Thursday, March 19, 2015

Reproductive Health: Jessica Gipson

Jessica Gipson, Assistant Professor in the Department of Community Health Sciences in the UCLA Fielding School of Public Health, conducts research on maternal and child health, women’s empowerment, and sexual and reproductive decision-making. A current project, which focuses on a newly constructed Tibetan birth center in western China, furthers her ongoing research on reproductive health issues in lower-income settings. 

On a national level, China is on track to meet the Millennium Development Goal to reduce maternal mortality, but maternal mortality rates remain high in rural, disadvantaged, and ethnically diverse areas of western China. Gipson recently co-authored an article in Reproductive Health Matters on an intervention that was developed based on her Tibetan colleagues’ previous research on barriers to hospital births for rural women in the Qinghai Province. They found that the barriers to hospital delivery included transportation difficulties, lack of accommodation by the hospitals for accompanying families, cost of hospital delivery services, and language and cultural barriers.

Therefore, the research team developed and evaluated a three-level intervention, which took place at county, community, and individual levels. At the county level, they launched the Tibetan Natural Birth and Health Training Centre, where women who would not normally deliver in a hospital could receive accessible, culturally appropriate medical care before, during, and after delivery. At the community level, the team recruited and trained health-care workers in basic obstetrics, in order to provide care to women who deliver at home. Lastly, at the individual level, the Birth Centre provided a Maternal and Child Health Education Handbook to midwives, health workers, and village residents, who were asked to serve as peer educators in their communities. 

Gipson and her colleagues found this three-level approach to be effective, not only in terms of the number of health-care workers trained and the increased utilization of formal delivery services,  but also in terms of the perceptions of maternal health-care and delivery options among the target population of women in the region. The team indicates that although this study was not designed to measure potential reductions in maternal mortality rates, results indicate that the birth center is providing services that the community is utilizing. In fact, when the researchers conducted a survey of the women who had received services at the birth center, 98% of the women reported being “highly satisfied” or “satisfied” with their experience, and 95% of the women reported that they would refer a family member or friend to the birth center in the future. 
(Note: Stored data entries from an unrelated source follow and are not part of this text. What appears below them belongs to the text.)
-- ==== Sys2Proof/Machine/Ops.lean ====
section
/-! DEFINITION. The named operations the meanings share: BUF, the streams, completing a command, raising a fault,
presenting a command, and reset. -/

namespace Sys2Proof.Machine

abbrev Result := Host.Outcome State Fault Refusal

/-! ## BUF (spec/20_memory.md R60 to R63) -/

/-- `L = len(BUF)` (R60). -/
def Memory.len (m : Memory) : Nat := m.length

/-- The byte at one offset, or `none` where the offset does not exist. -/
def Memory.read : Memory → Nat → Option Byte
  | [], _ => none
  | cell :: rest, a => if cell.1 = a then some cell.2 else Memory.read rest a

/-- `MemRead(addr, n)` (R61), or `none` where one of the bytes does not exist. -/
def Memory.readList (m : Memory) : Nat → Nat → Option (List Byte)
  | _, 0 => some []
  | a, n + 1 =>
    match m.read a, m.readList (a + 1) n with
    | some b, some bs => some (b :: bs)
    | _, _ => none

/-- The cells of a byte list laid down from offset `a` on. -/
def cellsFrom : Nat → List Byte → List Host.Cell
  | _, [] => []
  | a, b :: bs => (a, b) :: cellsFrom (a + 1) bs

/-- `Append(bytes)` (R62): the write offset is the prior length. -/
def Memory.append (m : Memory) (bytes : List Byte) : Memory := m ++ cellsFrom m.len bytes

/-- The buffer that holds exactly these bytes. -/
def Memory.ofBytes (bytes : List Byte) : Memory := cellsFrom 0 bytes

/-- The canonical form: the offsets listed are 0 to L-1, in rising order (R60). An unlisted offset reads as nothing,
so no cell is superfluous, and two buffers with the same bytes are equal. -/
abbrev Memory.wf (m : Memory) : Prop := m.map Prod.fst = List.range m.length

/-! ## The end of a command -/

/-- A command ends with this `STATUS` and this `RESULT` (spec/10_state.md R34, R35), and the issuer records the
pair (spec/70_reset_and_hazards.md R182). -/
def complete (st : Status) (r : Option Bus) (s : State) : State :=
  { s with status := some st, result := r, history := s.history ++ [⟨st, r⟩] }

/-- The command succeeds: `STATUS <- OK`, with `RESULT <- v` for a command that has one (R34). -/
def succeed (r : Option Bus) (s : State) : Result := .next (complete .ok r s)

/-- `raise <Fault>(info)`: the one way a command faults. `STATUS` is the code, `RESULT` carries no value, nothing
else changes, and the block goes on (spec/60_exceptions.md R157, R160, R161; DEDUCED, log entry 11). -/
def raise (st : Status) (s : State) : Result := .next (complete st none s)

/-- No command runs on an instance whose elaboration is refused (spec/10_state.md R57, R58; DEDUCED, log entry 23). -/
def onInstance (s : State) (k : Result) : Result :=
  match s.cfg.check with
  | some why => .refused (.elaborationRefused why)
  | none => k

/-! ## The windows of a command (spec/20_memory.md R71) -/

/-- UNPACK's window of `n` bytes at `OFFSET_IN`, checked whole (spec/20_memory.md R64, R70). An offset at or beyond
the capacity fails the same check (DEDUCED, log entry 15). -/
def withBufWindow (n : Nat) (s : State) (k : List Byte → Result) : Result :=
  if s.offsetIn + n ≤ s.buf.len then
    match s.buf.readList s.offsetIn n with
    | some window => k window
    | none => .fault (.bufferHole s.offsetIn)
  else raise (.bufferRange s.offsetIn n s.buf.len) s

/-- READ's window: `n` bytes consumed from the front of SIN (spec/20_memory.md R77). -/
def withSinWindow (n : Nat) (s : State) (k : List Byte → State → Result) : Result :=
  if n ≤ s.sin.length then k (s.sin.take n) { s with sin := s.sin.drop n }
  else raise (.streamShort n s.sin.length) s

/-- PACK's append at the end of BUF, all of it or nothing (spec/20_memory.md R62, R72, R73). -/
def appendToBuf (bytes : List Byte) (s : State) : Result :=
  match s.cfg.maxBuffer with
  | some limit =>
    if s.buf.len + bytes.length ≤ limit then succeed none { s with buf := s.buf.append bytes }
    else raise (.bufferRange s.buf.len bytes.length limit) s
  | none => succeed none { s with buf := s.buf.append bytes }

/-- WRITE's append to SOUT, which has no bound (spec/20_memory.md R77). -/
def appendToSout (bytes : List Byte) (s : State) : Result := succeed none { s with sout := s.sout ++ bytes }

/-! ## The outside world -/

/-- The issuer presents a command on `CMD` and the operand ports (spec/10_state.md R32, R36). -/
def present (c : Command) (s : State) : State :=
  { s with cmd := c.word, offsetIn := c.offset, valueIn := c.value }

/-- A word that is no command (spec/30_encoding.md R90, R91; spec/60_exceptions.md R151). -/
def illegalCommand (s : State) : Result := onInstance s (raise (.illegalCommand s.cmd) s)

/-- What reset does to a running instance: `RESULT` and `STATUS` carry no value, and nothing else changes
(spec/10_state.md R59, spec/70_reset_and_hazards.md R173). The issuer's record stays (DESIGN CHOICE, log entry 14). -/
def clearOutputs (s : State) : State := { s with status := none, result := none }

/-- A reset between two commands. -/
def resetBlock (s : State) : Result := onInstance s (.next (clearOutputs s))

/-- What a reset leaves of the command it arrived in (spec/70_reset_and_hazards.md R174): all of it, or nothing;
which of the two is a free value (log entry 10), fresh for each such reset. `run` is the command's own run. -/
def resetDuring (s : State) (run : State → Result) : Result :=
  let s' := { s with freeIx := s.freeIx + 1 }
  if Config.resetLetsComplete s.freeIx then
    match run s' with
    | .next t => .next (clearOutputs t)
    | .fault r => .fault r
    | .refused r => .refused r
  else resetBlock s'

/-- The launch state of a run: an instance, and the BUF, SIN and SOUT the issuer supplies
(spec/70_reset_and_hazards.md R173, R175 step 5, R182), with what it will present. -/
def launch (g : CoreConfig) (buf sin sout : List Byte) (inputs : List Input) : State :=
  { State.reset with cfg := g, buf := Memory.ofBytes buf, sin := sin, sout := sout, pending := inputs }

end Sys2Proof.Machine
end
There are several points that the authors see as potentially applicable or of interest to other communities. First, the study highlights the barriers faced by women who are giving birth in rural and lower-income communities. It also provides a successful demonstration of a collaboration between an international nonprofit organization, a provincial university, local government agencies, and UCLA. Lastly, it is an example of a “bottom-up” approach, in which community members and local health workers are essential to improving knowledge and utilization of maternal health services in these more remote areas.  
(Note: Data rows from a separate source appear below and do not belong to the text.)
-- ==== Sys2Proof/Machine/Dispatch.lean ====
section
/-! DEFINITION. The dispatch: one arm per command. -/

namespace Sys2Proof.Machine

def exec (i : Instr) (s : State) : Host.Outcome State Fault Refusal :=
  match i with
  | .icUnpack dflt ord => Sys2Proof.Machine.execIcUnpack dflt ord s
  | .icPack dflt ord => Sys2Proof.Machine.execIcPack dflt ord s
  | .icRead dflt ord => Sys2Proof.Machine.execIcRead dflt ord s
  | .icWrite dflt ord => Sys2Proof.Machine.execIcWrite dflt ord s
  | .fcUnpack dflt ord => Sys2Proof.Machine.execFcUnpack dflt ord s
  | .fcPack dflt ord => Sys2Proof.Machine.execFcPack dflt ord s
  | .fcRead dflt ord => Sys2Proof.Machine.execFcRead dflt ord s
  | .fcWrite dflt ord => Sys2Proof.Machine.execFcWrite dflt ord s

end Sys2Proof.Machine
end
Gipson and her co-authors recently completed another article reporting on findings from the project, “Tibetan Women’s Perspectives and Satisfaction with Delivery Care in a Rural Birth Center,” which will appear in International Journal of Obstetrics & Gynecology. This article uses quantitative and qualitative data to describe the perceptions about delivery care and the characteristics of women who have delivered at the center.  Findings from this study provide preliminary insight into alternate models of care, such as the Tibetan birth center, which may begin to address disparities in maternal care particularly in low- and middle-income countries.